___ Data

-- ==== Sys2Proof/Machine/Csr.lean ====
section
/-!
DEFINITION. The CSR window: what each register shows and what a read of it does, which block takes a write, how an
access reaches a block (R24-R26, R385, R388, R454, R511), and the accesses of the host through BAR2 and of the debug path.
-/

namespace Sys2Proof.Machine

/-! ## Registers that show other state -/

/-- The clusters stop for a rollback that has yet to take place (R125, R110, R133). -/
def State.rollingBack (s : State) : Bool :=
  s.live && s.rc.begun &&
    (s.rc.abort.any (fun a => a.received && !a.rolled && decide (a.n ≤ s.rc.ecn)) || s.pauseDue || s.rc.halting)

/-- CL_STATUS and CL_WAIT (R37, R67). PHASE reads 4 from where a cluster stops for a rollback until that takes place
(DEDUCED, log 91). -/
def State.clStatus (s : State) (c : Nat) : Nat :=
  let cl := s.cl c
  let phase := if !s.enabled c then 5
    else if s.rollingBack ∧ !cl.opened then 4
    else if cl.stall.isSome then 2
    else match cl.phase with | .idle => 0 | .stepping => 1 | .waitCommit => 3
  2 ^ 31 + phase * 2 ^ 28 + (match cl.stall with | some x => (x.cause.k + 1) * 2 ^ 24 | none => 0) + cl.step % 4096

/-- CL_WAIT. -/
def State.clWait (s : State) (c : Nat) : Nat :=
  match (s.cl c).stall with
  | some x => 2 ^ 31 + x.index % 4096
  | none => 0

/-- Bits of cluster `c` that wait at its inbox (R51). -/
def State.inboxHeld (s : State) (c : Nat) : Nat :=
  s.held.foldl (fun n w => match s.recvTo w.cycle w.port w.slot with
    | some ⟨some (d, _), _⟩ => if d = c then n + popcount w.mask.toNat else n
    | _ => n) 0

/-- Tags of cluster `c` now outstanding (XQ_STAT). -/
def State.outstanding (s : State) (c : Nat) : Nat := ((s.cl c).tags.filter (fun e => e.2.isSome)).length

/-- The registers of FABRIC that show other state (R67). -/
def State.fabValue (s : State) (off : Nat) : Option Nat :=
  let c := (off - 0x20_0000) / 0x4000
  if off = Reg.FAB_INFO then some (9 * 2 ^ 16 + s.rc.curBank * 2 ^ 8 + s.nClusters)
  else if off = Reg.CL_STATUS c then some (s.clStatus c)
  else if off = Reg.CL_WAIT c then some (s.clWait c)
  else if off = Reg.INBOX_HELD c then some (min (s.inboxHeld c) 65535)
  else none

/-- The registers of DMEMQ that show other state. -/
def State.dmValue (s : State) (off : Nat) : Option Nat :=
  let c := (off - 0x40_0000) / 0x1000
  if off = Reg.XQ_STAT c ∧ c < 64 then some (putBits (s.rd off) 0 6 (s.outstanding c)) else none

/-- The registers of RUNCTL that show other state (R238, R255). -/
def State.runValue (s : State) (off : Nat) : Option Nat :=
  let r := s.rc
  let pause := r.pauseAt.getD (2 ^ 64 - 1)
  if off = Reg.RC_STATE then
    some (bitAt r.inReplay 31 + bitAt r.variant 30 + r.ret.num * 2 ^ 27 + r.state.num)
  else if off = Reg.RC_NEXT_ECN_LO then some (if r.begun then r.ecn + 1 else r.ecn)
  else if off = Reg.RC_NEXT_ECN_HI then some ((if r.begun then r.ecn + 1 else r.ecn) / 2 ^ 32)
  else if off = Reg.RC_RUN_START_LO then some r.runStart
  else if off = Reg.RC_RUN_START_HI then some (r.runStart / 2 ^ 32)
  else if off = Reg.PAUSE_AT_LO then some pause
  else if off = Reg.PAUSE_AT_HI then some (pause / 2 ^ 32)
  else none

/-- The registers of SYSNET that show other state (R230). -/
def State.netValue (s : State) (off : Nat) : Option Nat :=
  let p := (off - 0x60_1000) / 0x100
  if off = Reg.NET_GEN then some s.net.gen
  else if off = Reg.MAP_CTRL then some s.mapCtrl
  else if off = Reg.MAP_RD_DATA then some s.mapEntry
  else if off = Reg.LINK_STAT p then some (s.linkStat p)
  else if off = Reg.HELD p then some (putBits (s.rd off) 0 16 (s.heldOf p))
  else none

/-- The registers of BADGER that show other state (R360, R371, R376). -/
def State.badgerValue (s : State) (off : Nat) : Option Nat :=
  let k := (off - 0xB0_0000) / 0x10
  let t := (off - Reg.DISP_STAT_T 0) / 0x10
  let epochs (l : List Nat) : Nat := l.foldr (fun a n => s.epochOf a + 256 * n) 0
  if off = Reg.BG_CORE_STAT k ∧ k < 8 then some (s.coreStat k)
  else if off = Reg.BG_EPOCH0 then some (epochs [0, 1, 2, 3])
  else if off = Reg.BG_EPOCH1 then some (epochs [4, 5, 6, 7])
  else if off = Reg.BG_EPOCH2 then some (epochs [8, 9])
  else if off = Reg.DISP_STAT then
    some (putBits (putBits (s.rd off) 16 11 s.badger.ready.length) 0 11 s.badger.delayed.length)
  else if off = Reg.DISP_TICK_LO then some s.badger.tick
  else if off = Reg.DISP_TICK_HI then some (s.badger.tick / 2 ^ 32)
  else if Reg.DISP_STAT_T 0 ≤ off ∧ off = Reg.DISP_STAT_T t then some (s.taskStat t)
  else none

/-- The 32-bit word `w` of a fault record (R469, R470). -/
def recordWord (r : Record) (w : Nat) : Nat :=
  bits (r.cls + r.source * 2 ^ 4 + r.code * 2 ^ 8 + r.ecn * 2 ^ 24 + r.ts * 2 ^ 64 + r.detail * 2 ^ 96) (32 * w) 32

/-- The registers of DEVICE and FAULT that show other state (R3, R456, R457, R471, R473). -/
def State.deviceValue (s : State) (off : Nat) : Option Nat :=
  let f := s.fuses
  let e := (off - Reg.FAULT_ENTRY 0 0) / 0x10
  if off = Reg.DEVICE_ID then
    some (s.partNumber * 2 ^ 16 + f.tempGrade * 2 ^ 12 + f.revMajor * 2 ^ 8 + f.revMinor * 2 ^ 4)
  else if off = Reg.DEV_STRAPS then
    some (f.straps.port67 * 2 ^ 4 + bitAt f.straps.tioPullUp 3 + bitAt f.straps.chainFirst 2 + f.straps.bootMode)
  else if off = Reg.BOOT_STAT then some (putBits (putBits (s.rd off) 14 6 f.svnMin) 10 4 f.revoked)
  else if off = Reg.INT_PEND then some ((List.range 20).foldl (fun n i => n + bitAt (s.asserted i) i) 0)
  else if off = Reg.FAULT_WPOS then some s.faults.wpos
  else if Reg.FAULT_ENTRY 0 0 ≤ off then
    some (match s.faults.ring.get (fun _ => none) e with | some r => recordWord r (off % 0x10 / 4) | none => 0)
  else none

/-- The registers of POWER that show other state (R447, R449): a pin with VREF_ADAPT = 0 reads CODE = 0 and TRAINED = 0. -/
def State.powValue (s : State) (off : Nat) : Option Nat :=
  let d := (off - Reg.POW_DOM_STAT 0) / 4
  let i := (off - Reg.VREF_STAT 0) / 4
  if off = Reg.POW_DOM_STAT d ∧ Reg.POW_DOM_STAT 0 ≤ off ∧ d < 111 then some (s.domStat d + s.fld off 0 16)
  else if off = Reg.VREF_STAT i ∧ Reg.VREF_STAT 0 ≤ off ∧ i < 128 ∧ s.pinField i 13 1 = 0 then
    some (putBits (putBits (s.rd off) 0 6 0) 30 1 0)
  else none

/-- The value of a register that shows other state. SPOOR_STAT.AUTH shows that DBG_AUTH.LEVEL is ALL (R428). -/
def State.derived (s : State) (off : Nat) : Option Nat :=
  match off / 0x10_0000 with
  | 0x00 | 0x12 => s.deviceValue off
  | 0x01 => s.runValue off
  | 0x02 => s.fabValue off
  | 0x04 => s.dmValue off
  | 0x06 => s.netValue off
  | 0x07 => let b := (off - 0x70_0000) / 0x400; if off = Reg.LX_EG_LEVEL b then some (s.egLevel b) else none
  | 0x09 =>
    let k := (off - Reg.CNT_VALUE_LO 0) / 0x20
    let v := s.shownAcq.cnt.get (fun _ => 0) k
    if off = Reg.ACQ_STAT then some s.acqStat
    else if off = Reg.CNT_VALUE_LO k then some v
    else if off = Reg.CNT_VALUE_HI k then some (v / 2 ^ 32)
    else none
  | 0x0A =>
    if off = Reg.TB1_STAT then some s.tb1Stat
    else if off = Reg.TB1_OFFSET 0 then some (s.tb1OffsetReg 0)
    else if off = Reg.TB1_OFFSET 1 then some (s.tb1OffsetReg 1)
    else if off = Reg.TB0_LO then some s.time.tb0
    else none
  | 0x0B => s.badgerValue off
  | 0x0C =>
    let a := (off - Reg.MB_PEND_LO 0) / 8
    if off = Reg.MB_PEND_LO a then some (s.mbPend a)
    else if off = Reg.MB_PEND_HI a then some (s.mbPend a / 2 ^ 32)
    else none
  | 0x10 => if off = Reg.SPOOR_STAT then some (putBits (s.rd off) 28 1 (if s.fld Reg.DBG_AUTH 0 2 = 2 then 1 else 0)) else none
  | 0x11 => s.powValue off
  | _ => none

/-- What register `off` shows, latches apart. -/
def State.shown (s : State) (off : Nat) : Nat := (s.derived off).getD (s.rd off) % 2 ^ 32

______

**Your task**
In the data above, find the line that contains "def State.rollingBack (s", then reproduce exactly every line from the first line through that line.

**Output for this task**
-- ==== Sys2Proof/Machine/Csr.lean ====
section
/-!
DEFINITION. The CSR window: what each register shows and what a read of it does, which block takes a write, how an
access reaches a block (R24-R26, R385, R388, R454, R511), and the accesses of the host through BAR2 and of the debug path.
-/

namespace Sys2Proof.Machine

/-! ## Registers that show other state -/

/-- The clusters stop for a rollback that has yet to take place (R125, R110, R133). -/
def State.rollingBack (s : State) : Bool :=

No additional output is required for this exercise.